# Exam Question



## britbrit852003 (Aug 8, 2013)

The coders in my office are having a disagreement on what give "credit" for on the exam portion in the E/M. We use the 1995 guidelines.
Here the two examples:

Example #1
One person says we cannot give "credit" for the "mouth" as part of the ENT because the provider did not examen the whole ENT system.

General:
    well developed, well nourished, in no acute distress
Head:
    normocephalic and atraumatic
Eyes:
     conjunctiva and sclera clea
Mouth:
    no deformity or lesions, normal teeth and gums,tongue normal, salivary glands normal
Lungs:
    clear bilaterally to P P & A with good breath sounds. No wheezes with forced expiration. Excellent air movement. 


Example #2
Would you give "credit" for the "endocrine system" for the statement of no thyromegaly under neck? Would you give "credit" for musculoskeletal for full range of motion under extremities?
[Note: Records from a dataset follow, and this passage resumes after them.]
-- ==== Sys2Proof/Certificates/Slice0/Obligations.lean ====
section
/-! DEFINITION. The statements for the provers. `v`, `a`, `o`, `l`, `r` are operand bytes as in Machine/Forms.lean. A
result is stated as the whole next state, with the fields that change named in a record update: every field that is not
named is unchanged, memory among them. Where memory changes, `memoryKept` says which addresses alone can read
differently. -/

open Sys2Proof Sys2Proof.Machine

/-! ## Encoding -/

/-- R80 to R93: decoding the bytes of a well-formed instruction, whatever follows them, gives it back. -/
def Obligations.DecodeOfEncode : Prop :=
  ∀ (m x : Bool) (i : Instr) (rest : List Byte), i.wellFormed m x = true →
    decode m x (encode m x i ++ rest) = .ok (i, rest)

/-- R80 to R93: what decodes is well formed, and its encoding is exactly the bytes that were read; so no two byte
sequences decode to one instruction. -/
def Obligations.EncodeOfDecode : Prop :=
  ∀ (m x : Bool) (bs rest : List Byte) (i : Instr), decode m x bs = .ok (i, rest) →
    i.wellFormed m x = true ∧ encode m x i ++ rest = bs

/-- R84, R92: every opcode is defined, so any four bytes begin with an instruction. -/
def Obligations.EveryByteSequenceDecodes : Prop :=
  ∀ (m x : Bool) (op o1 o2 o3 : Byte) (rest : List Byte),
    ∃ i left, decode m x (op :: o1 :: o2 :: o3 :: rest) = .ok (i, left) ∧ rest <:+ left

/-- R83, R93: the length of the eight imm_m opcodes is `3 - m`, of the four imm_x opcodes `3 - x`, and no other length
depends on state. -/
def Obligations.OnlyImmediateLengthsVary : Prop :=
  ∀ (op : Byte) (m x : Bool),
    instrLength m x op =
      if op ∈ ([0x09, 0x29, 0x49, 0x69, 0x89, 0xA9, 0xC9, 0xE9] : List Byte) then 3 - bitNat m
      else if op ∈ ([0xA0, 0xA2, 0xC0, 0xE0] : List Byte) then 3 - bitNat x
      else instrLength true true op

/-- Words written out from the spec's encodings (R82, R85, R89) decode to the instructions they stand for. -/
def Obligations.WrittenWordsDecode : Prop :=
  decode true true [0x71, 0x20] = .ok (.adcDirIndY 0x20, []) ∧
  decode false true [0xA9, 0x34, 0x12] = .ok (.ldaImm 0x1234, []) ∧
  decode true false [0xA2, 0xFF, 0x01] = .ok (.ldxImm 0x01FF, []) ∧
  decode true true [0x54, 0x7F, 0x7E] = .ok (.mvn 0x7F 0x7E, []) ∧
  decode true true [0x22, 0x56, 0x34, 0x20] = .ok (.jsl 0x203456, []) ∧
  decode true true [0x9F, 0xBC, 0x9A, 0x78] = .ok (.staLongX 0x789ABC, []) ∧
  decode true true [0x82, 0xFD, 0xFF] = .ok (.brl 0xFFFD, []) ∧
  decode true true [0x13, 0x05] = .ok (.oraStkIndY 0x05, []) ∧
  decode true true [0xEB] = .ok (.xba, []) ∧ decode true true [0xC2, 0x30] = .ok (.rep 0x30, [])

/-- R81, R305: when nothing comes before the instruction, and the bytes at the program counter decode to `i`, the step
is `exec` of `i`, in the same state but for the inputs of this step, which are used up (the model's field, log 4). That
the addresses of the bytes wrap inside the program bank is the spec's decision D2 (DESIGN CHOICE, log 15). -/
def Obligations.StepRunsDecodedInstruction : Prop :=
  ∀ (s : State) (bs : List Byte) (i : Instr), Undisturbed s → bytesAtPc s bs →
    decode (getFlag s.p .m) (getFlag s.p .x) bs = .ok (i, []) →
    step s = exec i { s with inputs := s.inputs.tail }

/-! ## Memory -/

/-- R45, R67: a read returns the byte of the last write to its address, and a write leaves every other byte alone.
The rules say so of RAM; that every one of the 2^24 addresses is RAM is the default of R49 and D4 (DESIGN CHOICE, log
2). -/
def Obligations.ReadAfterWrite : Prop :=
  ∀ (s : State) (a b : Addr) (v : Byte), (s.write a v).read b = if b = a then v else s.read b

/-- Two memories in canonical form that read alike everywhere are the same list, and a write keeps the form. -/
def Obligations.MemoryIsCanonical : Prop :=
  (∀ (s t : State), Memory.wf s.mem = true → Memory.wf t.mem = true →
    (∀ a : Addr, s.read a = t.read a) → s.mem = t.mem) ∧
  (∀ (s : State) (a : Addr) (v : Byte), Memory.wf s.mem = true → Memory.wf (s.write a v).mem = true)

/-! ## The whole machine -/

/-- R29: every step keeps I1, I2, I3 and the canonical form of memory, from every state that has them. The clearing of
XH and YH in native mode is the model's PRESUMED reading (log 9). -/
def Obligations.StepKeepsInvariant : Prop := ∀ s t : State, Inv s → step s = .next t → Inv t

/-- R341: the state after reset has the invariant, and the values that the spec gives. -/
def Obligations.ResetHasInvariant : Prop :=
  Inv State.reset ∧ State.reset.e = true ∧ State.reset.d = 0x0000 ∧ State.reset.dbr = 0x00 ∧
    State.reset.pbr = 0x00 ∧ highByte State.reset.sp = 0x01 ∧ getFlag State.reset.p .i = true ∧
    getFlag State.reset.p .d = false ∧ State.reset.run = .running ∧
    State.reset.pc = State.reset.readWord (bankAddr 0x00 0xFFFC)

/-- R300: the processor raises no fault: every instruction and every step of every state answers a next state. A step
uses up the inputs of one step and never changes a parameter (the model's fields, logs 4, 5). -/
def Obligations.NothingStops : Prop :=
  (∀ (i : Instr) (s : State), ∃ t, exec i s = .next t) ∧
  ∀ s : State, ∃ t, step s = .next t ∧ t.inputs = s.inputs.tail ∧ t.params = s.params

/-- R19, R36: among the instructions e is written by XCE alone, and by a step otherwise only by reset. -/
def Obligations.EmulationFlagWriters : Prop :=
  (∀ (i : Instr) (s t : State), exec i s = .next t → t.e ≠ s.e → i = .xce) ∧
  (∀ s t : State, step s = .next t → t.e ≠ s.e →
    (inputsNow s).reset = true ∨ ∃ u, plan s = .execute u ∧ fetchInstr u = .xce)

/-- R14 to R16, R30, R32, R36: which instructions write the special registers. D: TCD and PLD. DBR: PLB, MVN and MVP
under BLOCK_MOVE_SETS_DBR (log 11), BRK and COP in emulation mode under EMU_INT_CLEARS_DBR (log 14). PBR: JML, JSL, RTL,
RTI in native mode, BRK and COP. The run state of a running processor: WAI and STP. The hidden byte B while m is 1: TDC,
TSC, XBA and the count of MVN and MVP. -/
def Obligations.SpecialRegisterWriters : Prop :=
  ∀ (i : Instr) (s t : State), exec i s = .next t →
    (t.d ≠ s.d → i = .tcd ∨ i = .pld) ∧
    (t.dbr ≠ s.dbr →
      i = .plb ∨
      (s.params.blockMoveSetsDbr = true ∧ ∃ dst src, i = .mvn dst src ∨ i = .mvp dst src) ∨
      (s.e = true ∧ s.params.emuIntClearsDbr = true ∧ ∃ sig, i = .brk sig ∨ i = .cop sig)) ∧
    (t.pbr ≠ s.pbr →
      (∃ l, i = .jmlLong l ∨ i = .jsl l) ∨ (∃ a, i = .jmlAbsLong a) ∨ i = .rtl ∨ (i = .rti ∧ s.e = false) ∨
      ∃ sig, i = .brk sig ∨ i = .cop sig) ∧
    (s.run = .running → t.run ≠ .running → (i = .wai ∧ t.run = .waiting) ∨ (i = .stp ∧ t.run = .stopped)) ∧
    (getFlag s.p .m = true → highByte t.c ≠ highByte s.c →
      i = .tdc ∨ i = .tsc ∨ i = .xba ∨ ∃ dst src, i = .mvn dst src ∨ i = .mvp dst src)

/-- R57 to R63: whatever a step is, an instruction, an interrupt, a reset or idling, no byte of memory changes but at
the addresses that its list of accesses writes. -/
def Obligations.OnlyListedBytesChange : Prop :=
  ∀ s t : State, step s = .next t → memoryKept (writtenAddrs (stepAccesses s)) s t

/-- R61, R66: the accesses of a read-modify-write instruction end with its reads of the datum, low byte first, and its
writes, high byte first, all under memory lock; the others of the instruction are not. -/
def Obligations.ModifyAccessOrder : Prop :=
  ∀ (s : State) (o : Byte) (a : Word) (form : Instr × Mode),
    form ∈ ((modifyForms o a).map fun f => (f.1, f.2.1)) ++ tsbForms o a ++ trbForms o a →
    let ea := form.2.ea s
    let locked (write : Bool) (at_ : Addr) : Access := { kind := .data, write := write, addr := at_, lock := true }
    accesses form.1 s = fetches s 0 form.2.length ++
      (match wm s with
        | .w8 => [locked false ea.a0, locked true ea.a0]
        | .w16 => [locked false ea.a0, locked false ea.a1, locked true ea.a1, locked true ea.a0])

/-! ## Interrupts, wait, stop, reset -/

/-- R301: the vectors. -/
def Obligations.Vectors : Prop :=
  vector .cop true = 0xFFF4 ∧ vector .cop false = 0xFFE4 ∧ vector .brk true = 0xFFFE ∧ vector .brk false = 0xFFE6 ∧
  vector .abort true = 0xFFF8 ∧ vector .abort false = 0xFFE8 ∧ vector .nmi true = 0xFFFA ∧
  vector .nmi false = 0xFFEA ∧ vector .irq true = 0xFFFE ∧ vector .irq false = 0xFFEE ∧ resetVector = 0xFFFC

/-- R223, R224, R302, R310: BRK and COP enter their handler with the return address `PC + 2`, whatever `i` is and
whatever the signature byte. COP's stacked bit 4 and the clearing of DBR are the spec's readings (logs 21, 14). -/
def Obligations.SoftwareInterrupts : Prop :=
  ∀ (s : State) (sig : Byte),
    (∃ t, exec (.brk sig) s = .next t ∧ Enters .brk (s.pc + 2) s t) ∧
    (∃ t, exec (.cop sig) s = .next t ∧ Enters .cop (s.pc + 2) s t)

/-- R305 to R308, R312: a running processor takes ABORT, else NMI, else an IRQ that `i` does not mask, before the
instruction, with the return address `PC`. The order is INT_PRIORITY's default (log 13); ABORT is the reading of log
12. -/
def Obligations.HardwareInterrupts : Prop :=
  ∀ s : State, s.run = .running → (inputsNow s).reset = false → s.params.intPriority = .abortNmiIrq →
    let u := latchInputs s
    (u.abortPending = true → ∃ t, step s = .next t ∧ Enters .abort s.pc u t) ∧
    (u.abortPending = false → u.nmiPending = true → ∃ t, step s = .next t ∧ Enters .nmi s.pc u t) ∧
    (u.abortPending = false → u.nmiPending = false → (inputsNow s).irq = true → getFlag s.p .i = false →
      ∃ t, step s = .next t ∧ Enters .irq s.pc u t)

/-- R304: an NMI event is remembered until it is taken, an ABORT event only when ABORT_SUPPORTED (log 12); IRQ leaves
nothing. Latching changes nothing else, but v by a Set Overflow pin (log 20). -/
def Obligations.LatchedEvents : Prop :=
  ∀ s : State,
    latchInputs s = { s with
      inputs := s.inputs.tail, p := (latchInputs s).p
      nmiPending := (latchInputs s).nmiPending, abortPending := (latchInputs s).abortPending } ∧
    ((latchInputs s).nmiPending = true ↔ s.nmiPending = true ∨ (inputsNow s).nmi = true) ∧
    ((latchInputs s).abortPending = true ↔
      s.abortPending = true ∨ (s.params.abortSupported = true ∧ (inputsNow s).abort = true)) ∧
    flagsKept [.n, .m, .x, .d, .i, .z, .c] s.p (latchInputs s).p ∧
    (getFlag (latchInputs s).p .v = true ↔
      getFlag s.p .v = true ∨ (s.params.soPin = true ∧ (inputsNow s).setOverflow = true))

/-- R225, R314: RTI pulls P, then PC, and in native mode PBR; in emulation mode bits 5 and 4 of the pulled byte are
ignored. In native mode a restored x of 1 clears XH and YH (PRESUMED, log 9). -/
def Obligations.ReturnFromInterrupt : Prop :=
  (∀ s : State, s.e = false →
    let p := s.read (stackAddr (s.sp + 1))
    let short := getFlag p .x
    exec .rti s = .next { s with
      sp := s.sp + 4, p := p
      pc := joinBytes (s.read (stackAddr (s.sp + 3))) (s.read (stackAddr (s.sp + 2)))
      pbr := s.read (stackAddr (s.sp + 4))
      x := if short then extendByte (lowByte s.x) else s.x
      y := if short then extendByte (lowByte s.y) else s.y }) ∧
  (∀ s : State, s.e = true →
    let below (n : Byte) : Byte := s.read (bankAddr 0x00 (joinBytes 0x01 (lowByte s.sp + n)))
    exec .rti s = .next { s with
      sp := joinBytes 0x01 (lowByte s.sp + 3), p := below 1 ||| 0x30, pc := joinBytes (below 3) (below 2) })

/-- R310, R314, R315: RTI in the mode of entry undoes any interrupt entry, hardware or software: when the handler has put
the stack pointer back and left the stacked bytes alone, P, the return address, S and, in native mode, PBR are what they
were. -/
def Obligations.RtiUndoesEntry : Prop :=
  ∀ (src : Source) (ret : Word) (s h u : State), EmulationWidths s → EmulationStack s →
    let t := interruptEntry src ret s
    let frame := if s.e then [stackAddr s.sp, pageOneBelow s.sp 1, pageOneBelow s.sp 2]
      else [stackAddr s.sp, stackAddr (s.sp - 1), stackAddr (s.sp - 2), stackAddr (s.sp - 3)]
    h.e = t.e → h.sp = t.sp → (∀ a ∈ frame, h.read a = t.read a) → exec .rti h = .next u →
    u.p = s.p ∧ u.pc = ret ∧ u.sp = s.sp ∧ (s.e = false → u.pbr = s.pbr)

/-- R316: what a waiting processor does: NMI and an IRQ with `i = 0` enter their handler, an IRQ with `i = 1` ends the
wait alone, anything else keeps it waiting and drops an ABORT (C38). The order is INT_PRIORITY's default (log 13). -/
def Obligations.WaitingStep : Prop :=
  ∀ s : State, s.run = .waiting → (inputsNow s).reset = false → s.params.intPriority = .abortNmiIrq →
    let u := latchInputs s
    (u.nmiPending = true → ∃ t, step s = .next t ∧ Enters .nmi s.pc u t) ∧
    (u.nmiPending = false → (inputsNow s).irq = true → getFlag s.p .i = false →
      ∃ t, step s = .next t ∧ Enters .irq s.pc u t) ∧
    (u.nmiPending = false → (inputsNow s).irq = true → getFlag s.p .i = true →
      step s = .next { u with run := .running }) ∧
    (u.nmiPending = false → (inputsNow s).irq = false → step s = .next { u with abortPending := false })

/-- R304, R305, R317: a stopped processor answers a next state at every step until reset, and nothing changes in it but
what latching its inputs does: its inputs are used up (the model's field, log 4), an NMI event and, with ABORT_SUPPORTED
(log 12), an ABORT event set their latches, which nothing clears, and v is set by a Set Overflow pin alone (log 20). -/
def Obligations.StoppedUntilReset : Prop :=
  ∀ (k : Nat) (s : State), s.run = .stopped → (∀ inp ∈ s.inputs.take k, inp.reset = false) →
    Sys2Proof.core.run k s = .next { s with
      inputs := s.inputs.drop k
      nmiPending := s.nmiPending || (s.inputs.take k).any fun inp => inp.nmi
      abortPending := s.abortPending || (s.params.abortSupported && (s.inputs.take k).any fun inp => inp.abort)
      p := if s.params.soPin && (s.inputs.take k).any (fun inp => inp.setOverflow) then setFlag s.p .v true else s.p }

/-- R340, R341, R343 to R346: a step with the reset line active is a reset, in every run state and before every other
event. DBR is cleared and `i`, `d` written as the spec decides (log 33). -/
def Obligations.ResetStep : Prop :=
  ∀ s : State, (inputsNow s).reset = true →
    ∃ t, step s = .next t ∧
      t = { s with
        inputs := s.inputs.tail, e := true, p := t.p
        x := extendByte (lowByte s.x), y := extendByte (lowByte s.y), sp := joinBytes 0x01 (lowByte s.sp)
        d := 0x0000, dbr := 0x00, pbr := 0x00
        pc := joinBytes (s.read 0x00FFFD) (s.read 0x00FFFC)
        run := .running, nmiPending := false, abortPending := false } ∧
      getFlag t.p .m = true ∧ getFlag t.p .x = true ∧ getFlag t.p .i = true ∧ getFlag t.p .d = false ∧
      flagsKept [.n, .z, .c] s.p t.p ∧ getFlag t.p .v = getFlag (latchInputs s).p .v

/-! ## Addresses -/

/-- R112: direct location `k`: inside the page of DH in emulation mode with DL = 0, else a 16-bit sum in bank 0. -/
def Obligations.DirectLocations : Prop :=
  ∀ (s : State) (k : Nat),
    (s.e = true → lowByte s.d = 0x00 →
      (dp s k).toNat = (highByte s.d).toNat * 256 + k % 256 ∧
      (dpNext s k).toNat = (highByte s.d).toNat * 256 + (k + 1) % 256) ∧
    (s.e = false ∨ lowByte s.d ≠ 0x00 →
      (dp s k).toNat = (s.d.toNat + k) % 65536 ∧ (dpNext s k).toNat = (s.d.toNat + k + 1) % 65536)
One coder says those are body areas and cannot be counted toward the exam but I feel that they go more into organ systems when you read it that you can count it.

General:
    well developed, well nourished, in no acute distress.  
Eyes:
    PERRL/EOM intact, conjunctiva and sclera clear with out nystagmus.  
Neck:
    no masses, thyromegaly, or abnormal cervical nodes.  
Lungs:
    clear bilaterally to auscultation.  
Heart:
    non-displaced PMI, chest non-tender; regular rate and rhythm, S1, S2 without murmurs, rubs, or gallops
Abdomen:
     normal bowel sounds; no hepatosplenomegaly no ventral,umbilical hernias or masses noted.  
Pulses:
    pulses normal in all 4 extremities.  
Extremities:
    no clubbing, cyanosis, edema, or deformity noted with normal full range of motion of all joints.  
Neurologic:
    no focal deficits, cranial nerves II-XII grossly intact with normal sensation, reflexes, coordination, muscle strength and tone.


----------



## MikeEnos (Aug 8, 2013)

britbrit852003 said:


> The coders in my office are having a disagreement on what give "credit" for on the exam portion in the E/M. We use the 1995 guidelines.
> Here the two examples:
> 
> Example #1
> ...



There's a lot of questions in here, so I'll try to answer each one.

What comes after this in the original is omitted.